Lee RA, Centor RM, Humphrey LL, et al. Appropriate Use of Short-Course Antibiotics in Common Infections: Best Practice Advice From the American College of Physicians. Ann Intern Med. 2021 Apr 6. doi: 10.7326/M20-7355. Epub ahead of print. PMID: 33819054.

Study Summary:

The American College of Physicians issued their Best Practice guidelines on the use of antibiotics in the outpatient setting. They note 10% of outpatient visits result in an antibiotic prescription, with 30% of those being for inappropriate reasons and when used for an appropriate diagnosis, for too long.
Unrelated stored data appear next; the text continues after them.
-- ==== Sys2Proof/Tests/Slice0.lean ====
section
/-! SUPPORT. Tests of the model: worked examples of the spec, ill-formed commands, and for every statement with hypotheses states and
operands that meet them together (witness_<statement>). A clause is named by its place among the statement's conjunctions. -/

namespace Sys2Proof.Tests

open Sys2Proof Sys2Proof.Machine

set_option Elab.async false
set_option maxRecDepth 100000
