-- ==== Sys2Proof/Machine/Sequencer.lean ====
section
/-! DEFINITION. CFGSEQ, spec/43_ecp5_sequencer.md: ECP5 commands, status checks, the configuration
session and its teardown, `CONFIGURE`, `UNCONFIGURE` and `TRIGGER_RECONFIGURATION`. -/

namespace Sys2Proof.Machine

/-- R186: the requirements of a status check. -/
structure StatusCheck where
  requireDone : Bool
  requireIsc : Bool
  continueAnyway : Bool
  deriving DecidableEq, Repr

/-- R187: `READ_STATUS()`. -/
def readStatus (P : Params) : Engine Word32 := do
  setOpcode P.opcLscReadStatus
  let _ ← shiftInstruction P.opcLscReadStatus.toNat Config.irLen .irPause
  let r ← shiftData none Config.statusBits .idle
  pure (BitVec.ofNat 32 (toInt r))

/-- R190: one warning for each violation, in order. -/
def warnViolations (status : Word32) : List Violation → Engine Unit
  | [] => pure ()
  | v :: rest => do
    warn (.statusViolation v status)
    warnViolations status rest

/-- R190: what becomes of the violations: nothing when there are none, warnings under
`continue_anyway`, otherwise the first is raised. -/
def judgeViolations (status : Word32) (errcode : BitVec 3) (continueAnyway : Bool)
    (found : List Violation) : Engine Unit :=
  match found with
  | [] => pure ()
  | first :: rest =>
    if continueAnyway then warnViolations status (first :: rest)
    else raise (.protocolViolation first errcode status)

/-- R190: `VALIDATE_STATUS(s, require_done, require_isc, continue_anyway)`. -/
def validateStatus (P : Params) (status : Word32) (check : StatusCheck) : Engine Unit := do
  let f := decodeStatus P status
  runIf f.spiFail (warn (.spiFail status))
  judgeViolations status f.errcode check.continueAnyway
    (violations f check.requireDone check.requireIsc)

/-- A status read fresh and judged (R27, R190). -/
def checkStatus (P : Params) (check : StatusCheck) : Engine Unit := do
  let status ← readStatus P
  validateStatus P status check

/-- R186: the operand of a command, if it has one, as one data shift. -/
def shiftOperand (operand : Option BitVector) : Engine (Option BitVector) :=
  match operand with
  | none => pure none
  | some v => do
    let r ← shiftData (some v) v.len .drPause
    pure (some r)

/-- R186: the status check of a command, if it has one. -/
def shiftCheck (P : Params) (check : Option StatusCheck) : Engine Unit :=
  match check with
  | none => pure ()
  | some c => checkStatus P c

/-- R186: `EXEC_COMMAND(opc, operand, idle, idle_state, check)`. -/
def execCommand (P : Params) (opc : Byte) (operand : Option BitVector) (idle : Nat)
    (idleState : TapState) (check : Option StatusCheck) : Engine (Option BitVector) := do
  setOpcode opc
  let _ ← shiftInstruction opc.toNat Config.irLen .irPause
  let r ← shiftOperand operand
  runTest idle idleState
  shiftCheck P check
  pure r

/-- R191: one poll of `WAIT_FOR_COMPLETION`; only `busy` is judged. -/
def pollNotBusy (P : Params) : Engine Bool := do
  let status ← readStatus P
  pure (!(decodeStatus P status).busy)

/-- R191: `WAIT_FOR_COMPLETION(timeout)`; the awaited command is the last one issued. -/
def waitForCompletion (P : Params) (timeout : Nat) : Engine Unit := do
  let awaited ← observe State.seqOpcode
  pollUntil P timeout awaited (pollNotBusy P)

/-- R192: `RESTART()`. -/
def restart (P : Params) : Engine Unit :=
  match P.restartMode with
  | .refresh => do
    let _ ← execCommand P P.opcLscRefresh none P.nCmdIdle .idle none
    pure ()
  | .programPin => programPulse

/-- R193: `PRECONFIGURE()`. -/
def preconfigure (P : Params) : Engine Unit := do
  let _ ← execCommand P P.opcPreconf (some P.opdPreconf) P.nCmdIdle .idle none
  pure ()

/-- R194: `READ_PART_ID()`; the id is captured, and compared with nothing (R203). -/
def readPartId (P : Params) : Engine Word32 := do
  setOpcode P.opcReadId
  let _ ← shiftInstruction P.opcReadId.toNat Config.irLen .irPause
  let r ← shiftData none Config.idcodeBits .idle
  let id := BitVec.ofNat 32 (toInt r)
  if noDeviceId id then raise (.configurationMismatch .noDevice)
  else do
    update fun s => { s with cfgPartId := some id }
    pure id

/-- R195: a configuration session begins. -/
def sessionBegin : Engine Unit :=
  update fun s =>
    { s with cfgActive := true, cfgIsc := false, cfgBgspi := false, cfgPartId := none }

/-- R28: `cfg.isc`. -/
def setIsc (isc : Bool) : Engine Unit := update fun s => { s with cfgIsc := isc }

/-- R197, R199: `ISC_ENABLE`, marked before it is issued and checked after. -/
def iscEnable (P : Params) : Engine Unit := do
  setIsc true
  let _ ← execCommand P P.opcIscEnable (some P.opdIscEnable) P.nCmdIdle .idle
    (some ⟨false, true, false⟩)
  pure ()

/-- R197, R199: `ISC_ERASE`, unchecked. -/
def iscErase (P : Params) : Engine Unit := do
  let _ ← execCommand P P.opcIscErase (some P.opdIscErase) P.nCmdIdle .idle none
  pure ()

/-- R196, R197, R199: `ISC_DISABLE`, unmarked before it is issued. -/
def iscDisable (P : Params) (check : Option StatusCheck) : Engine Unit := do
  setIsc false
  let _ ← execCommand P P.opcIscDisable none P.nCmdIdle .idle check
  pure ()

/-- R197, R199: the erase step: issue, wait, re-read and log (R202: the one use of
`continue_anyway`). -/
def eraseAndWait (P : Params) : Engine Unit := do
  iscErase P
  waitForCompletion P P.tLongTimeout
  checkStatus P ⟨false, false, true⟩

/-- R197: `LSC_INIT_ADDRESS`. -/
def initAddress (P : Params) : Engine Unit := do
  let _ ← execCommand P P.opcLscInitAddress (some P.opdInitAddress) P.nCmdIdle .idle none
  pure ()

/-- R91, R201: the bitstream burst, one data shift in wire order; what comes back is discarded. -/
def burst (P : Params) (bitstream : List Byte) : Engine Unit := do
  setOpcode P.opcLscBitstreamBurst
  let _ ← shiftInstruction P.opcLscBitstreamBurst.toNat Config.irLen .irPause
  let _ ← shiftData (some (toWire bitstream)) (8 * bitstream.length) .drPause
  pure ()

/-- R196: the pin half of a teardown. -/
def teardownPins (P : Params) : Engine Unit := do
  let isc ← observe State.cfgIsc
  runIf isc (iscDisable P none)
  moveToState .idle

/-- R196: an error inside a teardown whose body failed is turned into a warning and dropped. -/
def judgeTeardown (failed : Bool) (e : Option (Raise × ErrorRecord)) :
    Engine (Option (Raise × ErrorRecord)) :=
  match e with
  | none => pure none
  | some (r, record) =>
    if failed then do
      warn (.teardownFailed r)
      pure none
    else pure (some (r, record))

/-- R196: `TEARDOWN(failed)`, up to its pending error: the three flags are cleared whatever
happens. -/
def teardown (P : Params) (failed : Bool) : Engine (Option (Raise × ErrorRecord)) := do
  let e ← attempt (teardownPins P)
  let pending ← judgeTeardown failed e
  update fun s => { s with cfgIsc := false, cfgBgspi := false, cfgActive := false }
  pure pending

/-- R196: the pending error of a teardown becomes the command's error. -/
def raisePending (pending : Option (Raise × ErrorRecord)) : Engine Unit :=
  match pending with
  | none => pure ()
  | some (r, record) => abortWith (.raised r record)

/-- The cleanup block of a session: its phase, then `TEARDOWN` (R266, log 22). -/
def sessionEnd (P : Params) (phase : Nat) (failed : Bool) : Engine Unit := do
  setPhase phase
  let pending ← teardown P failed
  raisePending pending

/-- R197, R198: the nine steps of `CONFIGURE`, phases 1 to 9. -/
def configureBody (P : Params) (bitstream : List Byte) : Engine Unit := do
  setPhase 1
  let _ ← readPartId P
  setPhase 2
  restart P
  delay P.tSettle
  setPhase 3
  preconfigure P
  setPhase 4
  iscEnable P
  setPhase 5
  eraseAndWait P
  setPhase 6
  initAddress P
  burst P bitstream
  setPhase 7
  runTest P.nCfgIdle .drPause
  setPhase 8
  checkStatus P ⟨true, false, false⟩
  setPhase 9
  iscDisable P (some ⟨true, false, false⟩)

/-- R197: the cleanup of `CONFIGURE`, phase 10: teardown, and the idle pattern on every path, also
where the teardown itself failed. -/
def configureEnd (P : Params) (failed : Bool) : Engine Unit := do
  setPhase 10
  let pending ← teardown P failed
  indicator P.indIdle
  setPattern P.indIdle
  raisePending pending

/-- R28, R83: the captured id in a response; it is there whenever `CONFIGURE` returns. -/
def partIdBytes (id : Option Word32) : List Byte := be4 (id.getD 0)

/-- R197: `CONFIGURE(bitstream)`. -/
def configure (P : Params) (bitstream : List Byte) : Engine (List Byte) := do
  refuseIf bitstream.isEmpty .badLength
  sessionBegin
  indicator P.indBusy
  setPattern P.indBusy
  withCleanup (configureBody P bitstream) (configureEnd P)
  observe (fun s => partIdBytes s.cfgPartId)

/-- R199: the steps of `UNCONFIGURE`, phases 1 to 5. -/
def unconfigureBody (P : Params) : Engine Unit := do
  setPhase 1
  restart P
  delay P.tSettle
  setPhase 2
  preconfigure P
  setPhase 3
  iscEnable P
  setPhase 4
  eraseAndWait P
  setPhase 5
  iscDisable P (some ⟨false, false, false⟩)

/-- R199: `UNCONFIGURE()`. -/
def unconfigure (P : Params) : Engine Unit := do
  sessionBegin
  withCleanup (unconfigureBody P) (sessionEnd P 6)

/-- R200: `TRIGGER_RECONFIGURATION()`. -/
def triggerReconfiguration (P : Params) : Engine Unit := do
  restart P
  runTest P.nReconfIdle .idle

/-! ### The commands, at any parameters and at the engine's -/

def configureCommand (P : Params) (f : HostFields) : Engine (List Byte) := do
  let bitstream ← takeOperands (configureOperands f)
  configure P bitstream

/-- `CONFIGURE`, R197. -/
def execConfigure (f : HostFields) (s : State) : Host.Outcome State Fault Refusal :=
  ownedCommand opConfigure (configureCommand Config.params f) s

def unconfigureCommand (P : Params) (f : HostFields) : Engine (List Byte) := do
  takeOperands (noOperands f)
  unconfigure P
  pure []

/-- `UNCONFIGURE`, R199. -/
def execUnconfigure (f : HostFields) (s : State) : Host.Outcome State Fault Refusal :=
  ownedCommand opUnconfigure (unconfigureCommand Config.params f) s

def triggerReconfigurationCommand (P : Params) (f : HostFields) : Engine (List Byte) := do
  takeOperands (noOperands f)
  triggerReconfiguration P
  pure []

/-- `TRIGGER_RECONFIGURATION`, R200. -/
def execTriggerReconfiguration (f : HostFields) (s : State) : Host.Outcome State Fault Refusal :=
  ownedCommand opTriggerReconfiguration (triggerReconfigurationCommand Config.params f) s

end Sys2Proof.Machine
end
The two most common diagnoses where inappropriately used are acute bronchitis and sinusitis. They estimate adverse events occur in 20% of the antibiotic prescriptions, ranging from antibiotic-induced rashes (often confused with allergic reactions) to C. difficile, MRSA, and the worsening of the epidemic of antibiotic resistance.

Recommendations:

Best Practice Advice 1: COPD exacerbations

Limit antibiotic treatment duration to 5 days with acute uncomplicated bronchitis (presence of increased sputum purulence in addition to increased dyspnea, and/or increased sputum volume)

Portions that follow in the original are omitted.